在 snakemake 中的多个输入之前添加标志 -I
Add flag -I before multiple input in snakemake
我正在使用 snakemake 来描述 GATK 管道。我需要 运行 以下命令:
./../gatk-4.1.3.0/gatk --java-options ""-Xmx7680m"" GatherBQSRReports -I file1 -I file2 -I file3 -O output
相反,我得到了以下结果:
./../gatk-4.1.3.0/gatk --java-options ""-Xmx7680m"" GatherBQSRReports -I file1 file2 file3 -O output
现在我的代码如下所示:
import glob
SAMPLES = glob_wildcards("input_bam/{sample}.bam")

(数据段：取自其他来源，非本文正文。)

-- ==== Sys2Proof/Laws/DrySec.lean ====
section
/-! SUPPORT. Operations of Machine/Sec.lean that store nothing to memory (Laws/Dry.lean). -/

namespace Sys2Proof.Machine

set_option linter.unusedTactic false
set_option linter.unreachableTactic false
set_option linter.unusedSimpArgs false

theorem State.showMgmt_dry {z s : State} (cmd status : Nat) (i3c : Bool) (hk : Dry z s) :
    Dry z (s.showMgmt cmd status i3c) := by
  unfold State.showMgmt
  try dsimp only
  repeat' first
    | with_reducible (first | exact hk | assumption | apply Dry.ite | apply State.setFld_dry)
    | fail_if_no_progress with_reducible apply Dry.mk_upd
    | (intro _ _ _; try dsimp only)
    | intro _
    | split

theorem State.respond_dry {z s : State} (q : Req) (cmd status : Nat) (b : List Byte) (hk : Dry z s) :
    Dry z (s.respond q cmd status b) := by
  unfold State.respond
  try dsimp only
  repeat' first
    | with_reducible (first | exact hk | assumption | apply Dry.ite | apply State.showMgmt_dry | apply State.answer_dry)
    | fail_if_no_progress with_reducible apply Dry.mk_upd
    | (intro _ _ _; try dsimp only)
    | intro _
    | split

theorem State.openStatus_dry {z s : State} (hk : Dry z s) :
    Dry z s.openStatus.2 := by
  unfold State.openStatus
  try dsimp only
  repeat' first
    | with_reducible (first | exact hk | assumption | apply Dry.ite | apply State.draw_dry)
    | fail_if_no_progress with_reducible apply Dry.mk_upd
    | (intro _ _ _; try dsimp only)
    | intro _
    | split

theorem State.refuseCmd_dry {z s : State} (q : Req) (cmd : Nat) (hk : Dry z s) :
    Dry z (s.refuseCmd q cmd) := by
  unfold State.refuseCmd
  try dsimp only
  repeat' first
    | with_reducible (first | exact hk | assumption | apply Dry.ite | apply State.openStatus_dry | apply State.respond_dry)
    | fail_if_no_progress with_reducible apply Dry.mk_upd
    | (intro _ _ _; try dsimp only)
    | intro _
    | split

theorem State.freeBytes_dry {z s : State} (n : Nat) (hk : Dry z s) :
    Dry z (s.freeBytes n).2 := by
  unfold State.freeBytes
  try dsimp only
  repeat' first
    | with_reducible (first | exact hk | assumption | apply Dry.ite)
    | fail_if_no_progress with_reducible apply Dry.mk_upd
    | (intro _ _ _; try dsimp only)
    | intro _
    | split

theorem State.openCmd_dry {z s : State} (q : Req) (cmd : Nat) (body : State → State) (hbody : ∀ u, Dry z u → Dry z (body u)) (hk : Dry z s) :
    Dry z (s.openCmd q cmd body) := by
  unfold State.openCmd
  try dsimp only
  repeat' first
    | with_reducible (first | exact hk | assumption | apply Dry.ite | apply State.respond_dry | apply State.refuseCmd_dry | apply hbody)
    | fail_if_no_progress with_reducible apply Dry.mk_upd
    | (intro _ _ _; try dsimp only)
    | intro _
    | split

theorem State.authCmd_dry {z s : State} (q : Req) (cmd : Nat) (warn : Bool) (body : State → State) (hbody : ∀ u, Dry z u → Dry z (body u)) (hk : Dry z s) :
    Dry z (s.authCmd q cmd warn body) := by
  unfold State.authCmd
  try dsimp only
  repeat' first
    | with_reducible (first | exact hk | assumption | apply Dry.ite | apply State.respond_dry | apply State.refuseCmd_dry | apply hbody)
    | fail_if_no_progress with_reducible apply Dry.mk_upd
    | (intro _ _ _; try dsimp only)
    | intro _
    | split

theorem State.getStatus_dry {z s : State} (q : Req) (hk : Dry z s) :
    Dry z (s.getStatus q) := by
  unfold State.getStatus
  try dsimp only
  repeat' first
    | with_reducible (first | exact hk | assumption | apply Dry.ite | apply State.openCmd_dry | apply State.respond_dry)
    | fail_if_no_progress with_reducible apply Dry.mk_upd
    | (intro _ _ _; try dsimp only)
    | intro _
    | split

theorem State.getNonce_dry {z s : State} (q : Req) (hk : Dry z s) :
    Dry z (s.getNonce q) := by
  unfold State.getNonce
  try dsimp only
  repeat' first
    | with_reducible (first | exact hk | assumption | apply Dry.ite | apply State.openCmd_dry | apply State.freeBytes_dry | apply State.respond_dry)
    | fail_if_no_progress with_reducible apply Dry.mk_upd
    | (intro _ _ _; try dsimp only)
    | intro _
    | split

theorem State.getLog_dry {z s : State} (q : Req) (off : Nat) (hk : Dry z s) :
    Dry z (s.getLog q off) := by
  unfold State.getLog
  try dsimp only
  repeat' first
    | with_reducible (first | exact hk | assumption | apply Dry.ite | apply State.openCmd_dry | apply State.respond_dry)
    | fail_if_no_progress with_reducible apply Dry.mk_upd
    | (intro _ _ _; try dsimp only)
    | intro _
    | split

theorem State.flashWrite_dry {z s : State} (q : Req) (off : Nat) (data : List Byte) (hk : Dry z s) :
    Dry z (s.flashWrite q off data) := by
  unfold State.flashWrite
  try dsimp only
  repeat' first
    | with_reducible (first | exact hk | assumption | apply Dry.ite | apply State.authCmd_dry | apply State.refuseCmd_dry | apply State.respond_dry | apply Dry.foldl | apply Dry.foldl_fst | apply Dry.foldl_snd)
    | fail_if_no_progress with_reducible apply Dry.mk_upd
    | (intro _ _ _; try dsimp only)
    | intro _
    | split

theorem State.flashCommit_dry {z s : State} (q : Req) (region len : Nat) (sigOk : Bool) (hk : Dry z s) :
    Dry z (s.flashCommit q region len sigOk) := by
  unfold State.flashCommit
  try dsimp only
  repeat' first
    | with_reducible (first | exact hk | assumption | apply Dry.ite | apply State.authCmd_dry | apply State.showSec_dry | apply State.respond_dry | apply State.refuseCmd_dry)
    | fail_if_no_progress with_reducible apply Dry.mk_upd
    | (intro _ _ _; try dsimp only)
    | intro _
    | split

theorem State.endBusy_dry {z s : State} (hk : Dry z s) :
    Dry z s.endBusy := by
  unfold State.endBusy
  try dsimp only
  repeat' first
    | with_reducible (first | exact hk | assumption | apply Dry.ite | apply State.showSec_dry | apply State.showMgmt_dry)
    | fail_if_no_progress with_reducible apply Dry.mk_upd
    | (intro _ _ _; try dsimp only)
    | intro _
    | split

theorem State.flashDone_dry {z s : State} (hk : Dry z s) :
    Dry z s.flashDone := by
  unfold State.flashDone
  try dsimp only
  repeat' first
    | with_reducible (first | exact hk | assumption | apply Dry.ite | apply State.endBusy_dry)
    | fail_if_no_progress with_reducible apply Dry.mk_upd
    | (intro _ _ _; try dsimp only)
    | intro _
    | split

theorem State.reconfig_dry {z s : State} (hk : Dry z s) :
    Dry z s.reconfig := by
  unfold State.reconfig
  try dsimp only
  repeat' first
    | with_reducible (first | exact hk | assumption | apply Dry.ite | apply State.extend_dry | apply State.showSec_dry)
    | fail_if_no_progress with_reducible apply Dry.mk_upd
    | (intro _ _ _; try dsimp only)
    | intro _
    | split

theorem State.enroll_dry {z s : State} (q : Req) (d : BitVec 384) (hk : Dry z s) :
    Dry z (s.enroll q d) := by
  unfold State.enroll
  try dsimp only
  repeat' first
    | with_reducible (first | exact hk | assumption | apply Dry.ite | apply State.authCmd_dry | apply State.refuseCmd_dry | apply State.reconfig_dry | apply State.respond_dry)
    | fail_if_no_progress with_reducible apply Dry.mk_upd
    | (intro _ _ _; try dsimp only)
    | intro _
    | split

theorem State.revoke_dry {z s : State} (q : Req) (slot : Nat) (hk : Dry z s) :
    Dry z (s.revoke q slot) := by
  unfold State.revoke
  try dsimp only
  repeat' first
    | with_reducible (first | exact hk | assumption | apply Dry.ite | apply State.authCmd_dry | apply State.refuseCmd_dry | apply State.reconfig_dry | apply State.respond_dry)
    | fail_if_no_progress with_reducible apply Dry.mk_upd
    | (intro _ _ _; try dsimp only)
    | intro _
    | split

theorem State.advanceMin_dry {z s : State} (q : Req) (v : Nat) (hk : Dry z s) :
    Dry z (s.advanceMin q v) := by
  unfold State.advanceMin
  try dsimp only
  repeat' first
    | with_reducible (first | exact hk | assumption | apply Dry.ite | apply State.authCmd_dry | apply State.rollback_dry | apply State.refuseCmd_dry | apply State.reconfig_dry | apply State.respond_dry)
    | fail_if_no_progress with_reducible apply Dry.mk_upd
    | (intro _ _ _; try dsimp only)
    | intro _
    | split

theorem State.secretPut_dry {z s : State} (q : Req) (idx : Nat) (data : List Byte) (hk : Dry z s) :
    Dry z (s.secretPut q idx data) := by
  unfold State.secretPut
  try dsimp only
  repeat' first
    | with_reducible (first | exact hk | assumption | apply Dry.ite | apply State.authCmd_dry | apply State.refuseCmd_dry | apply State.showSec_dry | apply State.respond_dry)
    | fail_if_no_progress with_reducible apply Dry.mk_upd
    | (intro _ _ _; try dsimp only)
    | intro _
    | split

theorem State.debugOpenDone_dry {z s : State} (hk : Dry z s) :
    Dry z s.debugOpenDone := by
  unfold State.debugOpenDone
  try dsimp only
  repeat' first
    | with_reducible (first | exact hk | assumption | apply Dry.ite | apply State.eraseStore_dry | apply State.endBusy_dry | apply State.setFld_dry)
    | fail_if_no_progress with_reducible apply Dry.mk_upd
    | (intro _ _ _; try dsimp only)
    | intro _
    | split

theorem State.nonceExpiry_dry {z s : State} (hk : Dry z s) :
    Dry z s.nonceExpiry := by
  unfold State.nonceExpiry
  try dsimp only
  repeat' first
    | with_reducible (first | exact hk | assumption | apply Dry.ite)
    | fail_if_no_progress with_reducible apply Dry.mk_upd
    | (intro _ _ _; try dsimp only)
    | intro _
    | split

end Sys2Proof.Machine
end

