theorem execOptionLoad_drys (samples : List Nat) (slotId : Nat) (s : State) : Drys s (execOptionLoad samples slotId s) := by
  refine ⟨_, rfl, ?_⟩
  have hk := Dry.refl s
  repeat' first
    | with_reducible (first | assumption | apply Dry.ite | apply State.optionLoad_dry)
    | (intro _ _ _; try dsimp only)
    | intro _
    | split

theorem execIslandSettled_drys (i : Fin 96) (s : State) : Drys s (execIslandSettled i s) := by
  refine ⟨_, rfl, ?_⟩
  have hk := Dry.refl s
  repeat' first
    | with_reducible (first | assumption | apply Dry.ite | apply State.islandSettled_dry)
    | (intro _ _ _; try dsimp only)
    | intro _
    | split

theorem execHbmStackReady_drys (st : Fin 8) (s : State) : Drys s (execHbmStackReady st s) := by
  refine ⟨_, rfl, ?_⟩
  have hk := Dry.refl s
  repeat' first
    | with_reducible (first | assumption | apply Dry.ite | apply State.stackReady_dry)
    | (intro _ _ _; try dsimp only)
    | intro _
    | split

theorem execLkForce_drys (m : Master) (domains : Nat) (s : State) : Drys s (execLkForce m domains s) := by
  refine ⟨_, rfl, ?_⟩
  have hk := Dry.refl s
  repeat' first
    | with_reducible (first | assumption | apply Dry.ite | apply State.command_dry | apply State.forceWrite_dry)
    | (intro _ _ _; try dsimp only)
    | intro _
    | split

theorem execWrstNAssert_drys  (s : State) : Drys s (execWrstNAssert s) := by
  refine ⟨_, rfl, ?_⟩
  have hk := Dry.refl s
  repeat' first
    | with_reducible (first | assumption | apply Dry.ite | apply State.wrstLow_dry)
    | (intro _ _ _; try dsimp only)
    | intro _
    | split

theorem execWrstNDeassert_drys  (s : State) : Drys s (execWrstNDeassert s) := by
  refine ⟨_, rfl, ?_⟩
  have hk := Dry.refl s
  repeat' first
    | with_reducible (first | assumption | apply Dry.ite | apply State.wrstHigh_dry)
    | (intro _ _ _; try dsimp only)
    | intro _
    | split

theorem execWrstHoldRelease_drys  (s : State) : Drys s (execWrstHoldRelease s) := by
  refine ⟨_, rfl, ?_⟩
  have hk := Dry.refl s
  repeat' first
    | with_reducible (first | assumption | apply Dry.ite | apply State.holdRelease_dry)
    | (intro _ _ _; try dsimp only)
    | intro _
    | split

theorem execPcieHotReset_drys  (s : State) : Drys s (execPcieHotReset s) := by
  refine ⟨_, rfl, ?_⟩
  have hk := Dry.refl s
  repeat' first
    | with_reducible (first | assumption | apply Dry.ite | apply State.linkReset_dry)
    | (intro _ _ _; try dsimp only)
    | intro _
    | split

theorem execFlr_drys  (s : State) : Drys s (execFlr s) := by
  refine ⟨_, rfl, ?_⟩
  have hk := Dry.refl s
  repeat' first
    | with_reducible (first | assumption | apply Dry.ite | apply State.linkReset_dry)
    | (intro _ _ _; try dsimp only)
    | intro _
    | split

theorem execWatchdogTick_drys  (s : State) : Drys s (execWatchdogTick s) := by
  refine ⟨_, rfl, ?_⟩
  have hk := Dry.refl s
  repeat' first
    | with_reducible (first | assumption | apply Dry.ite | apply State.wdogTick_dry)
    | (intro _ _ _; try dsimp only)
    | intro _
    | split

theorem execWatchdogExpiry_drys  (s : State) : Drys s (execWatchdogExpiry s) := by
  refine ⟨_, rfl, ?_⟩
  have hk := Dry.refl s
  repeat' first
    | with_reducible (first | assumption | apply Dry.ite | apply State.wdogExpire_dry)
    | (intro _ _ _; try dsimp only)
    | intro _
    | split

theorem execLkWdogKick_drys (m : Master) (s : State) : Drys s (execLkWdogKick m s) := by
  refine ⟨_, rfl, ?_⟩
  have hk := Dry.refl s
  repeat' first
    | with_reducible (first | assumption | apply Dry.ite | apply State.command_dry | apply State.wdogLoad_dry)
    | (intro _ _ _; try dsimp only)
    | intro _
    | split

theorem execJournalCaptureDone_drys  (s : State) : Drys s (execJournalCaptureDone s) := by
  refine ⟨_, rfl, ?_⟩
  have hk := Dry.refl s
  repeat' first
    | with_reducible (first | assumption | apply Dry.ite | apply State.captureDone_dry)
    | (intro _ _ _; try dsimp only)
    | intro _
    | split
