-- ==== Sys2Proof/Laws/KeepsBoot.lean ====
section
/-! SUPPORT. What the operations of Machine/Boot.lean keep (Laws/Keeps.lean). -/

namespace Sys2Proof.Machine

set_option linter.unusedTactic false
set_option linter.unreachableTactic false

theorem State.showSec_keeps {z s : State} (hk : Keeps z s) :
    Keeps z s.showSec := by
  unfold State.showSec
  try dsimp only
  repeat' first
    | with_reducible (first | exact hk | assumption | apply Keeps.ite | apply State.setFld_keeps | apply State.rollback_keeps)
    | fail_if_no_progress with_reducible apply Keeps.mk_upd
    | (intro _ _ _; try dsimp only)
    | intro _
    | split

theorem State.eraseStore_keeps {z s : State} (hk : Keeps z s) : Keeps z s.eraseStore := by
  refine hk.trans ⟨rfl, le_refl _, ⟨[], by simp [State.eraseStore]⟩, id, id,
    ⟨fun _ h => h, fun _ _ => rfl, fun _ h => h, le_refl _, ?_⟩⟩
  show s.fuses.openings ≤ if s.fuses.openings < 32 then s.fuses.openings + 1 else s.fuses.openings
  split <;> omega

theorem State.secBoot_keeps {z s : State} (sigA sigB : Bool) (hk : Keeps z s) :
    Keeps z (s.secBoot sigA sigB) := by
  unfold State.secBoot
  try dsimp only
  repeat' first
    | with_reducible (first | exact hk | assumption | apply Keeps.ite | apply State.eraseStore_keeps | apply State.extend_keeps | apply State.setFld_keeps | apply State.weaveFailed_keeps | apply State.showSec_keeps)
    | fail_if_no_progress with_reducible apply Keeps.mk_upd
    | (intro _ _ _; try dsimp only)
    | intro _
    | split

theorem State.scxBoot_keeps {z s : State} (sigA sigB : Bool) (hk : Keeps z s) :
    ∀ t, s.scxBoot sigA sigB = some t → Keeps z t := by
  intro t e
  unfold State.scxBoot at e
  split at e
  · cases e
  · rename_i o b _
    rw [← Option.some.inj e]
    have h1 := State.wr_keeps (imgLoad b) (imgCode b) hk
    repeat' first
      | with_reducible (first | assumption | apply Keeps.ite | apply State.extend_keeps | apply State.wr_keeps)
      | with_reducible apply Keeps.mk_upd

end Sys2Proof.Machine
end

INTERVALS = glob_wildcards("../intervals/{interval}.bed")
rule all:
input: expand("out/{sample}.AddOrReplaceReadGroups.bam", sample = SAMPLES.sample), expand("out/{sample}.MarkDuplicates.bam", sample=SAMPLES.sample),,expand("out_BaseRecalibrator/{sample}.BaseRecalibrator.{interval}.txt", interval=INTERVALS.interval, sample=SAMPLES.sample), expand("out_BaseRecalibrator/{sample}.GatherBQSRReports.txt", sample=SAMPLES.sample)
rule gatk_AddOrReplaceReadGroups:
input: "input_bam/{sample}.bam"
output: "out/{sample}.AddOrReplaceReadGroups.bam"
shell: "./../gatk-4.1.3.0/gatk --java-options ""-Xmx30g"" AddOrReplaceReadGroups -I {input} -O {output} -ID group1 -SM TUMOR -PL illumina -LB lib1 -PU unit1"
rule gatk_MarkDuplicates:
input: rules.gatk_AddOrReplaceReadGroups.output
output: output1="out/{sample}.MarkDuplicates.bam", output2="out/{sample}.MarkDuplicates.txt"
shell: "./../gatk-4.1.3.0/gatk --java-options ""-Xmx4g"" MarkDuplicates -I {input} -O {output.output1} -M {output.output2} --CREATE_INDEX true"
rule gatk_BaseRecalibrator:
input: input1="../intervals/{interval}.bed", input2="out/{sample}.MarkDuplicates.bam", input3='../ref/ref.fa', input4="../dbsnp/dbsnp_150.hg38.vcf.gz"
output: "out_BaseRecalibrator/{sample}.BaseRecalibrator.{interval}.txt"
shell: "./../gatk-4.1.3.0/gatk --java-options ""-Xmx7680m"" BaseRecalibrator -L {input.input1} -I {input.input2} -O {output} -R {input.input3} --known-sites {input.input4}"
rule gatk_GatherBQSRReports:
input: expand("out_BaseRecalibrator/{sample}.BaseRecalibrator.{interval}.txt", interval=INTERVALS.interval, sample=SAMPLES.sample)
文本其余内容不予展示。